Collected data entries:

-- ==== Sys2Proof/Machine/Num.lean ====
section
/-!
DEFINITION. Number formats, rounding and exact arithmetic (spec 13): every operation forms its result exactly, as a dyadic
or a quotient, and rounds once.
-/

namespace Sys2Proof.Machine

/-! ## Exact dyadic numbers -/

/-- The exact number m·2^e. -/
structure Dy where
  m : Int
  e : Int
deriving DecidableEq, Repr

namespace Dyadic

/-- 2^e as a nonnegative multiple: `n` shifted left by `k` when k ≥ 0. -/
def shl (n : Int) (k : Int) : Int := n * (2 ^ k.toNat : Nat)

/-- Exact sum. -/
def add (a b : Dy) : Dy :=
  if a.m = 0 then b
  else if b.m = 0 then a
  else if a.e ≤ b.e then ⟨a.m + shl b.m (b.e - a.e), a.e⟩
  else ⟨shl a.m (a.e - b.e) + b.m, b.e⟩
/-- Exact product. -/
def mul (a b : Dy) : Dy := ⟨a.m * b.m, a.e + b.e⟩
/-- Negation. -/
def neg (a : Dy) : Dy := ⟨-a.m, a.e⟩
/-- Exact difference. -/
def sub (a b : Dy) : Dy := add a (neg b)
/-- Magnitude. -/
def abs (a : Dy) : Dy := ⟨(a.m.natAbs : Int), a.e⟩
/-- a < b. -/
def lt (a b : Dy) : Bool := (sub a b).m < 0
/-- a = b as numbers. -/
def eq (a b : Dy) : Bool := (sub a b).m = 0
/-- The larger of two. -/
def max (a b : Dy) : Dy := if lt a b then b else a
/-- 2^k. -/
def pow2 (k : Int) : Dy := ⟨1, k⟩
/-- The integer n. -/
def ofInt (n : Int) : Dy := ⟨n, 0⟩
/-- Zero. -/
def zero : Dy := ⟨0, 0⟩
/-- floor(log2 |a|) of a nonzero number. -/
def log2 (a : Dy) : Int := (Nat.log2 a.m.natAbs : Int) + a.e
/-- Truncation toward zero at the quantum 2^q (R266). -/
def truncAt (a : Dy) (q : Int) : Dy :=
  if q ≤ a.e then a else ⟨a.m.tdiv (2 ^ (q - a.e).toNat : Nat), q⟩
/-- Exact sum of a list. -/
def sum (l : List Dy) : Dy := l.foldl add zero

end Dyadic

/-! ## Formats -/

/-- A floating format (R233): exponent and fraction widths and bias. -/
structure Fmt where
  ebits : Nat
  fbits : Nat
  bias : Int
deriving DecidableEq, Repr

/-- Layout of the floating types (R233); ds8 and the integer types have none of their own and read as e2m1's. -/
def fmtOf (t : ElemType) : Fmt :=
  match t with
  | .f64 => ⟨11, 52, 1023⟩
  | .f32 => ⟨8, 23, 127⟩
  | .bf16 => ⟨8, 7, 127⟩
  | .f16 => ⟨5, 10, 15⟩
  | .e5m2 => ⟨5, 2, 15⟩
  | .e4m3 => ⟨4, 3, 7⟩
  | _ => ⟨2, 1, 1⟩

/-- Exponent of the smallest normal. -/
def Fmt.emin (f : Fmt) : Int := 1 - f.bias

/-- A decoded floating value. A NaN keeps whether it signals. -/
inductive FVal where
  | nan (signalling : Bool)
  | inf (neg : Bool)
  /-- (−1)^neg · mag · 2^e. -/
  | fin (neg : Bool) (mag : Nat) (e : Int)
deriving DecidableEq, Repr

/-- The exact value of a finite value; 0 otherwise. -/
def FVal.dy (v : FVal) : Dy :=
  match v with
  | .fin n m e => ⟨if n then -(m : Int) else m, e⟩
  | _ => ⟨0, 0⟩
/-- The sign bit of a number. -/
def FVal.neg (v : FVal) : Bool :=
  match v with
  | .nan _ => false | .inf n => n | .fin n _ _ => n
/-- The value is a NaN. -/
def FVal.isNan (v : FVal) : Bool := match v with | .nan _ => true | _ => false
/-- The value is a signalling NaN. -/
def FVal.isSnan (v : FVal) : Bool := match v with | .nan s => s | _ => false
/-- The value is infinite. -/
def FVal.isInf (v : FVal) : Bool := match v with | .inf _ => true | _ => false
/-- The value is zero. -/
def FVal.isZero (v : FVal) : Bool := match v with | .fin _ 0 _ => true | _ => false
/-- The value is finite. -/
def FVal.isFin (v : FVal) : Bool := match v with | .fin .. => true | _ => false
/-- The opposite number. -/
def FVal.negate (v : FVal) : FVal :=
  match v with
  | .nan s => .nan s | .inf n => .inf (!n) | .fin n m e => .fin (!n) m e

/-- One term of a DS8 code: sign bit and shift code, in 64ths (R236). -/
def ds8Term (s c : Nat) : Int := if c = 7 then 0 else (if s = 1 then -1 else 1) * (2 ^ (6 - c) : Nat)
/-- A DS8 byte's value in 64ths (R236). -/
def ds8Value (x : Nat) : Int := ds8Term (bitsOf x 7 1) (bitsOf x 4 3) + ds8Term (bitsOf x 3 1) (bitsOf x 0 3)

/-- The canonical codes of the positive DS8 values: (64·value, code) (R237). -/
def ds8Table : List (Nat × Nat) :=
  [(1, 0x67), (2, 0x57), (3, 0x56), (4, 0x47), (5, 0x46), (6, 0x45), (7, 0x3E), (8, 0x37), (9, 0x36), (10, 0x35),
   (12, 0x34), (14, 0x2D), (15, 0x2E), (16, 0x27), (17, 0x26), (18, 0x25), (20, 0x24), (24, 0x23), (28, 0x1C), (30, 0x1D)] ++
  [(31, 0x1E), (32, 0x17), (33, 0x16), (34, 0x15), (36, 0x14), (40, 0x13), (48, 0x12), (56, 0x0B), (60, 0x0C), (62, 0x0D),
   (63, 0x0E), (64, 0x07), (65, 0x06), (66, 0x05), (68, 0x04), (72, 0x03), (80, 0x02), (96, 0x01), (128, 0x00)]

/-- A DS8 magnitude has one term in its canonical code (R237). -/
def ds8OneTerm (n : Nat) : Bool := n != 0 && n ≤ 64 && 2 ^ Nat.log2 n == n

/-- The value of the bits `x` of floating type `t` (R233 to R236). -/
def fval (t : ElemType) (x : Nat) : FVal :=
  match t with
  | .ds8 => let v := ds8Value x; .fin (v < 0) v.natAbs (-6)
  | _ =>
    let f := fmtOf t
    let s := bitsOf x (f.ebits + f.fbits) 1 == 1
    let ex := bitsOf x f.fbits f.ebits
    let fr := bitsOf x 0 f.fbits
    if ex = 2 ^ f.ebits - 1 && t != .e2m1 && (t != .e4m3 || fr = 7) then
      if t = .e4m3 then .nan false
      else if fr = 0 then .inf s
      else .nan (bitsOf x (f.fbits - 1) 1 == 0)
    else if ex = 0 then .fin s fr (f.emin - f.fbits)
    else .fin s (2 ^ f.fbits + fr) ((ex : Int) - f.bias - f.fbits)

/-- The value is subnormal in type `t`. -/
def isSubnormal (t : ElemType) (x : Nat) : Bool :=
  let f := fmtOf t
  bitsOf x f.fbits f.ebits = 0 && bitsOf x 0 f.fbits != 0

/-- The canonical NaN (R234). -/
def canonNan (t : ElemType) : Nat :=
  match t with
  | .e4m3 => 0x7F
  | _ => let f := fmtOf t; (2 ^ f.ebits - 1) * 2 ^ f.fbits + 2 ^ (f.fbits - 1)
/-- The sign bit of type `t`, as a number. -/
def signBit (t : ElemType) (neg : Bool) : Nat := if neg then 2 ^ (t.bits - 1) else 0
/-- An infinity (R233). -/
def infBits (t : ElemType) (neg : Bool) : Nat :=
  let f := fmtOf t; signBit t neg + (2 ^ f.ebits - 1) * 2 ^ f.fbits
/-- The largest finite magnitude with a sign (R233, R236). -/
def maxBits (t : ElemType) (neg : Bool) : Nat :=
  match t with
  | .e4m3 => signBit t neg + 0x7E
  | .e2m1 => signBit t neg + 7
  | .ds8 => if neg then 0x88 else 0x00
  | _ => infBits t neg - 1
/-- A zero of a sign; DS8 has one zero (R236, R237). -/
def zeroBits (t : ElemType) (neg : Bool) : Nat := if t = .ds8 then 0x77 else signBit t neg

/-! ## Flags -/

/-- Inexact, in fflags [0] (R207). -/
def flNX : BitVec 5 := 1
/-- Underflow (R207). -/
def flUF : BitVec 5 := 2
/-- Overflow (R207). -/
def flOF : BitVec 5 := 4
/-- Division by zero (R207). -/
def flDZ : BitVec 5 := 8
/-- Invalid (R207). -/
def flNV : BitVec 5 := 16

/-- A rounded result: bits, flags, whether it saturated under a saturate field (vsat), whether it was clamped (R290). -/
structure NRes where
  bits : Nat
  flags : BitVec 5
  vsat : Bool
  clamped : Bool
deriving DecidableEq, Repr

/-- A result that raises nothing. -/
def NRes.exact (b : Nat) : NRes := ⟨b, 0, false, false⟩
/-- A result with flags. -/
def NRes.flagged (b : Nat) (f : BitVec 5) : NRes := ⟨b, f, false, false⟩

/-! ## Rounding -/

/-- Rounds the magnitude quo + rem/den, with 0 ≤ rem < den, to an integer (R240). -/
def roundInt (rm : Rounding) (neg : Bool) (quo rem den : Nat) : Nat :=
  let up : Bool :=
    match rm with
    | .rne => if 2 * rem = den then quo % 2 == 1 else decide (2 * rem > den)
    | .rtz => false
    | .rup => !neg && rem != 0
    | .rdn => neg && rem != 0
    | .rna => decide (2 * rem ≥ den)
  if up then quo + 1 else quo

/-- An exact positive magnitude num/den·2^e. -/
structure Mag where
  num : Nat
  den : Nat
  e : Int
deriving DecidableEq, Repr

/-- The magnitude of a dyadic. -/
def Mag.ofDy (d : Dy) : Mag := ⟨d.m.natAbs, 1, d.e⟩

/-- num·2^k / den with its remainder and divisor. -/
def Mag.at (v : Mag) (q : Int) : Nat × Nat × Nat :=
  let k := v.e - q
  let (n, d) := if 0 ≤ k then (v.num * 2 ^ k.toNat, v.den) else (v.num, v.den * 2 ^ (-k).toNat)
  (n / d, n % d, d)

/-- floor(log2) of a positive magnitude. -/
def Mag.log2 (v : Mag) : Int :=
  let g := (Nat.log2 v.num : Int) - Nat.log2 v.den + v.e
  -- num/den·2^e lies in [2^(g−1), 2^(g+1)); settle which half
  let (q, _, _) := v.at (g - 1)
  if q ≥ 2 then (if q ≥ 4 then g + 1 else g) else g - 1

/-- A rounded magnitude n·2^q of a format, with whether rounding lost anything (R240: exponent range unbounded above). -/
structure Rounded where
  n : Nat
  q : Int
  inexact : Bool
deriving DecidableEq, Repr

/-- Rounds a positive magnitude to a format's significand. -/
def roundFmt (f : Fmt) (rm : Rounding) (neg : Bool) (v : Mag) : Rounded :=
  let ex := max v.log2 f.emin
  let q := ex - f.fbits
  let (quo, rem, den) := v.at q
  let n := roundInt rm neg quo rem den
  if n = 2 ^ (f.fbits + 1) then ⟨n / 2, q + 1, rem != 0⟩ else ⟨n, q, rem != 0⟩

/-- Exponent and fraction fields of a rounded magnitude, in one number (exponent field unbounded above). -/
def packFields (f : Fmt) (r : Rounded) : Nat :=
  if r.n < 2 ^ f.fbits then r.n
  else (r.q + f.fbits + f.bias).toNat * 2 ^ f.fbits + (r.n - 2 ^ f.fbits)

/-- The largest finite value's exponent and fraction fields. -/
def maxFields (t : ElemType) : Nat :=
  let f := fmtOf t
  match t with
  | .e4m3 => 0x7E
  | .e2m1 => 7
  | _ => (2 ^ f.ebits - 1) * 2 ^ f.fbits - 1

/-- What a rounded magnitude above the largest finite gives (R242). -/
def overflowRes (t : ElemType) (rm : Rounding) (sat neg : Bool) : NRes :=
  let toward := match rm with | .rtz => true | .rdn => !neg | .rup => neg | _ => false
  if sat then ⟨maxBits t neg, flOF ||| flNX, true, true⟩
  else match t with
    | .e2m1 | .ds8 => ⟨maxBits t neg, flNV, false, true⟩
    | .e4m3 => .flagged (if toward then maxBits t neg else signBit t neg + 0x7F) (flOF ||| flNX)
    | _ => .flagged (if toward then maxBits t neg else infBits t neg) (flOF ||| flNX)

/-- The DS8 magnitudes around n 64ths (and a remainder): the largest value not above, the least above (R240). -/
def ds8Around (quo : Nat) : Nat × Nat :=
  ds8Table.foldl (fun p x => if x.1 ≤ quo then (x.1, p.2) else (p.1, min p.2 x.1)) (0, 256)

/-- Rounds a positive magnitude into DS8 (R236, R237, R240, R242). -/
def roundDs8 (rm : Rounding) (sat neg : Bool) (v : Mag) : NRes :=
  let (quo, rem, den) := v.at (-6)
  let (lo, hi) := ds8Around quo
  -- above 2 the only candidate is 4, and a mode that rounds toward zero gives 2 for every magnitude (R240)
  let dist := (quo - lo) * den + rem
  let gap := (hi - lo) * den
  let even := if (if lo = 0 then 0 else if ds8OneTerm lo then 1 else 2) ≤ (if ds8OneTerm hi then 1 else 2) then lo else hi
  let pick :=
    if dist = 0 then lo
    else match rm with
      | .rtz => lo
      | .rup => if neg then lo else hi
      | .rdn => if neg then hi else lo
      | .rne => if 2 * dist < gap then lo else if 2 * dist > gap then hi else even
      | .rna => if 2 * dist < gap then lo else hi
  if pick = 256 then overflowRes .ds8 rm sat neg
  else
    let code := match ds8Table.find? (fun x => x.1 == pick) with | some x => x.2 | none => 0x77
    let code := if neg && pick != 0 then (if ds8OneTerm pick then code ^^^ 0x80 else code ^^^ 0x88) else code
    .flagged code (if dist = 0 then 0 else if pick = 0 then flUF ||| flNX else flNX)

▶ _Instructions for the task_
Given the records above, restate word for word only the lines starting at the one with "(2 * rem ≥ den)" and ending at the one with "a dyadic. -/".

▶ _Result for this exercise_
    | .rna => decide (2 * rem ≥ den)
  if up then quo + 1 else quo

/-- An exact positive magnitude num/den·2^e. -/
structure Mag where
  num : Nat
  den : Nat
  e : Int
deriving DecidableEq, Repr

/-- The magnitude of a dyadic. -/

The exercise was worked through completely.